Mobile devices have become indispensable tools in the world of business, however mobile devices are also a growing threat to enterprise security.
While smartphones, tablets and notebooks have boosted productivity and changed work patterns, at the same time they've become backdoors for malicious attacks. What's most alarming is that many organisations are unaware of the dangers they face.
Perhaps the biggest security risk created by mobile devices stems from the fact many are used as access points into corporate data and applications. Staff use them for everything from placing client orders to running financial reports and database queries.
Increasingly the devices are also being used to access resources stored on cloud-based platforms. Anything from a hosted CRM system such as Salesforce.com to data held on AWS or Azure can be easily reached via a mobile device from almost any location.
The rising malware problem
While few organisations would ever issue staff with PCs lacking anti-malware tools, many are happy to do so when it comes to phones and tablets. The result is a fleet of devices that risk being compromised by a rising tide of threats.
In our latest Threat Index published in May, Check Point reported that 2000 unique malware families had been identified during April - a 50 per cent increase from the previous month. Interestingly, attacks targeting iOS-powered devices (Apple iPhones and iPads) have moved into the top three of the most common malware types found for the first time.

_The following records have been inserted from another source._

-- ==== Sys2Proof/Proofs/LegalWords.lean ====
section
/-! SUPPORT. The fields of a request word, which words decode, and that the others are refused
(spec 30_encoding.md R36 to R44). -/

namespace Sys2Proof

/-! ### The fields of a word -/

/-- A field of a field is a field. -/
theorem extractLsb'_extractLsb'_add {n start len start' len' : Nat} (w : BitVec n)
    (h : start' + len' ≤ len) :
    (w.extractLsb' start len).extractLsb' start' len' = w.extractLsb' (start + start') len' := by
  apply BitVec.eq_of_getLsbD_eq
  intro j hj
  have hlen : start' + j < len := by omega
  simp [hj, hlen, Nat.add_assoc]

/-- The operation code is the upper part of the top seven bits. -/
theorem Req.ofWord_op (w : ReqWord) :
    (Req.ofWord w).op = (w.extractLsb' 49 7).extractLsb' 3 4 :=
  (extractLsb'_extractLsb'_add w (start' := 3) (len' := 4) (by decide)).symm

/-- The reserved bits are the lower part of the top seven bits. -/
theorem Req.ofWord_reserved (w : ReqWord) :
    (Req.ofWord w).reserved = (w.extractLsb' 49 7).extractLsb' 0 3 :=
  (extractLsb'_extractLsb'_add w (start' := 0) (len' := 3) (by decide)).symm

/-- `REQ[55:53]` is `op[3:1]` (R39). -/
theorem Req.ofWord_op_unit (w : ReqWord) :
    (Req.ofWord w).op.extractLsb' 1 3 = w.extractLsb' 53 3 :=
  extractLsb'_extractLsb'_add w (start' := 1) (len' := 3) (by decide)

/-- `REQ[52]` is `op[0]` (R39). -/
theorem Req.ofWord_op_direction (w : ReqWord) :
    (Req.ofWord w).op.getLsbD 0 = w.getLsbD 52 := by
  simp [Req.ofWord]

/-- The first-beat flag as bit 48 of the word. -/
theorem Req.ofWord_first (w : ReqWord) : (Req.ofWord w).first = BitVec.ofBool (w.getLsbD 48) := by
  apply BitVec.eq_of_getLsbD_eq
  intro j hj
  obtain rfl : j = 0 := by omega
  simp [Req.ofWord]

/-! ### Which words decode -/

/-- The codes 2 to B, and no others, are operations (R38). -/
theorem Req.exists_operation_iff (r : Req) :
    (∃ i, r.operation = .ok i) ↔ 0x2 ≤ r.op.toNat ∧ r.op.toNat ≤ 0xB := by
  constructor
  · rintro ⟨i, hi⟩
    rcases Req.operation_eq_ok hi with h | h | h | h | h | h | h | h | h | h <;> simp [h.1]
  · intro hop
    cases hr : r.operation with
    | ok i => exact ⟨i, rfl⟩
    | error e =>
      obtain ⟨-, hcode⟩ := Req.operation_eq_error hr
      omega

/-- A code outside 2 to B is the reason of its own refusal. -/
theorem Req.operation_of_unassigned {r : Req} (h : ¬ (0x2 ≤ r.op.toNat ∧ r.op.toNat ≤ 0xB)) :
    r.operation = .error (.opCode r.op) := by
  cases hr : r.operation with
  | ok i => exact absurd ((Req.exists_operation_iff r).mp ⟨i, hr⟩) h
  | error e =>
    obtain ⟨rfl, -⟩ := Req.operation_eq_error hr
    rfl

/-- A word decodes when its reserved bits are zero and its code is assigned (R40, R42). -/
theorem exists_decode_iff (w : ReqWord) :
    (∃ i, decode w = .ok i) ↔ (Req.ofWord w).reserved = 0#3 ∧
      0x2 ≤ (Req.ofWord w).op.toNat ∧ (Req.ofWord w).op.toNat ≤ 0xB := by
  rw [← Req.exists_operation_iff, decode_eq]
  split <;> simp [*]

/-- The mask and range form of the check accepts the words that decode (R42). -/
theorem legalWord_iff (w : ReqWord) : legalWord w = true ↔ ∃ i, decode w = .ok i := by
  rw [exists_decode_iff, legalWord, Bool.and_eq_true, reservedClear_iff, opAssigned,
    shift_toNat_eq_op]
  simp

/-- A word with a reserved bit set does not decode, whatever its code (R44). -/
theorem decode_of_reserved {w : ReqWord} (h : (Req.ofWord w).reserved ≠ 0#3) :
    decode w = .error (.reservedBits (Req.ofWord w).reserved) := by
  rw [decode_eq, if_neg h]

/-- A word with reserved bits zero and an unassigned code does not decode (R44). -/
theorem decode_of_unassigned {w : ReqWord} (hres : (Req.ofWord w).reserved = 0#3)
    (hop : ¬ (0x2 ≤ (Req.ofWord w).op.toNat ∧ (Req.ofWord w).op.toNat ≤ 0xB)) :
    decode w = .error (.opCode (Req.ofWord w).op) := by
  rw [decode_eq, if_pos hres, Req.operation_of_unassigned hop]

/-- The six unassigned codes lie outside 2 to B. -/
theorem not_assigned_of_mem : ∀ op ∈ [0b0000#4, 0b0001#4, 0b1100#4, 0b1101#4, 0b1110#4, 0b1111#4],
    ¬ (0x2 ≤ op.toNat ∧ op.toNat ≤ 0xB) := by
  decide

/-- Settles O5: the two refusals are the two ways a word does not decode. -/
theorem illegalRequestIsRefused : Obligations.IllegalRequestIsRefused := by
  refine ⟨fun s w rest hs hres => ?_, fun s w rest hs hres hop => ?_, fun w i hw => ?_,
    fun i => ⟨fun hw => ?_, fun hw => ?_⟩⟩
  · exact Machine.step_of_illegal_request hs (decode_of_reserved hres)
  · exact Machine.step_of_illegal_request hs (decode_of_unassigned hres (not_assigned_of_mem _ hop))
  · obtain ⟨hres, hop⟩ := (exists_decode_iff w).mp ⟨i, hw⟩
    exact ⟨by simpa [reservedClear] using (reservedClear_iff w).mpr hres, hop⟩
  · exact absurd ((legalWord_iff _).mpr ⟨i, hw⟩) (by decide)
  · exact absurd ((legalWord_iff _).mpr ⟨i, hw⟩) (by decide)

/-- Settles O1: eleven literal words, each decoded by evaluation. -/
theorem writtenOutWordsDecode : Obligations.WrittenOutWordsDecode := by
  unfold Obligations.WrittenOutWordsDecode
  decide

end Sys2Proof
end

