-- ==== Sys2Proof/Syntax.lean ====
section
/-! DEFINITION. The commands the block takes: one constructor for each row of spec/opcode_table.json, with the row's operands. -/

namespace Sys2Proof

/-- The two hoses of a side. -/
inductive Hose where
  | h1 | h2
  deriving DecidableEq, Repr, Inhabited

/-- A meter, and the valve of the same name: A1 to A3, B1 to B3. -/
structure Meter where
  side : Side
  product : Product
  deriving DecidableEq, Repr, Inhabited

/-- The two quiet timers of a meter (R34). -/
inductive QuietKind where
  | anyPulse | unassigned
  deriving DecidableEq, Repr, Inhabited

/-- One of the two inputs of a meter (file 02, DECODING). -/
inductive MeterInput where
  | chA | chB
  deriving DecidableEq, Repr, Inhabited

/-- The levels of a meter's inputs, written (A, B) in the spec. -/
structure LevelPair where
  chA : Bool
  chB : Bool
  deriving DecidableEq, Repr, Inhabited

/-- The commands. An order (AUTHORIZE to CLEAR_LOG) and a take carry no operand: they act on the head of the post queue,
whose kind, target and body stand in its order slot (R188, R189; log 6). A timer's expiry is a command (log 1). -/
inductive Instr where
  -- orders taken from the post queue
  | authorize
  | deauthorize
  | stop
  | pause
  | resume
  | settle
  | clearLock
  | clearHalt
  | priceSet
  | showMessage
  | readerSend
  | readerRestart
  | motorClear
  | standby
  | wake
  | setClock
  | calibrate
  | setSettings
  | initTotals
  | clearLog
  | takeUnknownKind
  | takeWithdrawn
  | notActiveTake
  -- the host port
  | orderPost (value : Word16)
  | attnEnable (mask : Word16)
  | attnClear (mask : Word16)
  | deviceReset (value : Bool)
  | portAwakeInStandby (value : Bool)
  | registerWriteIgnored (addr value : Word16)
  | read (addr : Option Word16) (count : Nat)
  | write (addr : Option Word16) (data : List Byte)
  | invalidCommand (command : Byte) (count : Nat)
  -- fueling points
  | hoseLift (side : Side) (hose : Hose)
  | hoseHang (side : Side) (hose : Hose)
  | gradeButtonPress (side : Side) (grade : Grade)
  | authExpiry (side : Side)
  | gradePressValidityExpiry (side : Side)
  | startTimeout (side : Side)
  | noFlowTimeout (side : Side)
  | pauseTimeout (side : Side)
  | settleTimerExpiry (side : Side)
  -- metering
  | forwardPulse (meter : Meter)
  | reversePulse (meter : Meter)
  | illegalTransition (meter : Meter)
  | subwindowExpiry (meter : Meter)
  | quietTimerExpiry (meter : Meter) (kind : QuietKind)
  -- valves, blend loops and motors
  | pwmPeriodBoundary
  | pullInEnd (valve : Meter)
  | blendIntervalExpiry (side : Side)
  | motorStartExpiry (motor : Product)
  | runOnExpiry (motor : Product)
  | motorTripAssert (motor : Product)
  | motorTripRelease (motor : Product)
  -- the display bus
  | displayFrameStart
  | displayFrameComplete (headState check : Byte)
  | displayFrameNack
  | clockStretchTimeout
  | arbitrationLost
  | busStart
  | busStop
  | busStuckTimeout
  | busClearDone (bothHigh : Bool)
  | generalCallComplete
  | refreshTimerExpiry (role : Role)
  | probeTimerExpiry (role : Role)
  | staleDeadlineExpiry (side : Side)
  | messageDurationExpiry (side : Side)
  | saleSpacingExpiry (role : Role)
  | segmentTestEnd
  | displaySettleEnd
  -- card readers
  | readerPollExpiry (side : Side)
  | readerReply (side : Side) (skipped : List Byte) (kind flags : Byte) (rest : List Byte)
  | readerResponseTimeout (side : Side)
  | warmUpExpiry (side : Side)
  | powerOffTimerExpiry (side : Side)
  | tamperAssert (side : Side)
  | tamperRelease (side : Side)
  | overcurrent (side : Side)
  | supplyFaultRelease (side : Side)
  -- the metrology store port
  | metrologySwitchChange (on : Bool)
  | checkTimerExpiry (storedCrc : Word16)
  | reloadStart
  | reloadDone (image : List Host.Cell)
  | storeLoadDone (image : List Host.Cell) (levels : Sides (Three LevelPair))
  | storePageDone (readBack : List Byte)
  | storeCycleTimeout
  -- clock, power and reset
  | crystalDetected
  | crystalWatchTimeout
  | pllLock
  | pllLockTimeout
  | crystalStop
  | standbyEntry
  | wakeTimeReached
  | wakePin
  | rtcSecond
  | powerFailWarning
  | warningRelease
  | powerGoodHoldEnd
  | mainsLoss
  | mainsReturn (warning : Bool)
  | retentionSupplyLow
  | resetPin
  | resetHoldEnd
  -- rows that stand last in the table
  | quarterStep (meter : Meter) (input : MeterInput)
  | readerFrameEnd (side : Side)
  | bothLinesHigh
  | abandonedFrameStop
  deriving DecidableEq, Repr

end Sys2Proof
end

One example is malware called XcodeGhost which is a compromised version of the iOS developer platform Xcode. This remains a threat to business mobile devices despite the fact it was removed from Apple's App Store back in September 2015.
Android users are also very much in the firing line. Malware named HummingBad is in the top-ten threat list despite the fact it was only discovered by Check Point in February. This threat establishes a rootkit on infected devices, installs unauthorised applications, steals credentials and can bypass encrypted email containers used by many businesses.
Other malware threats identified in the research were the Conficker worm (responsible for 17 per cent of attacks), Sality (12 per cent) and Zeroaccess (6 per cent).
The challenge created by mobile device use in the workplace is exacerbated by the vulnerabilities that exist within their operating systems. The release of new OS generations means there are always multiple variants in use, making standard management difficult.
The problem is compounded by delays in the release of security patches. This can happen weeks or even months after vulnerabilities are discovered, giving attackers plenty of time to exploit the opportunity.
Check Point has found Android to be particularly sluggish when it comes to patching security flaws. During the past six months, patches have been released between two and five months after vulnerabilities were disclosed. Further delays are often caused by device manufacturers. Even when a security patch has been issued, they can delay its distribution to users.
For many years Apple's iOS platform was seen as a security safe haven, however this has now changed. The number of iOS attacks doubled from 2014 to 2015 and the trend is showing no sign of slowing. Also jailbreaks, which circumvent Apple’s entire security strategy, are usually released shortly after any new version appears.
The user factor
As is the case with any security challenge, one of the biggest factors is the user. Malware creators can use techniques such as social engineering and disguise to trick users into installing compromised software.
In an increasing number of cases, attackers are repackaging well-known and popular apps. The fake copy of an app will appear almost identical but contain malicious code. This code may do anything from steal personal details to attempt to gain access to secure corporate systems.
Businesses must educate their users on the potential for rogue apps and techniques for avoiding them. This, together with the use of sophisticated security tools, can help reduce the chance of attack.
A different approach to security
Across all mobile devices, cyber criminals are constantly looking for new vulnerabilities that they can use to gain access to corporate data and resources. Fresh attacks can appear very quickly so it is vital for businesses to have in place a comprehensive security solution that can protect them from such activity.
The old strategies of securing core applications and data behind a firewall in an on-premise data centre are no longer sufficient. Instead, businesses must adopt the approach of advanced threat prevention, not just on their networks, but also on all endpoints and mobile devices.
A thorough mobile device security approach involves:
- Continuously monitoring devices to uncover vulnerabilities and suspicious behaviour
- Dealing with threats automatically by mitigating risk until they can be eliminated
- Providing visibility into mobile vulnerabilities to reduce the overall mobile attack surface
By adopting this approach, organisations can take advantage of the benefits delivered by mobile device usage while at the same time avoiding the potential security problems that such devices can create.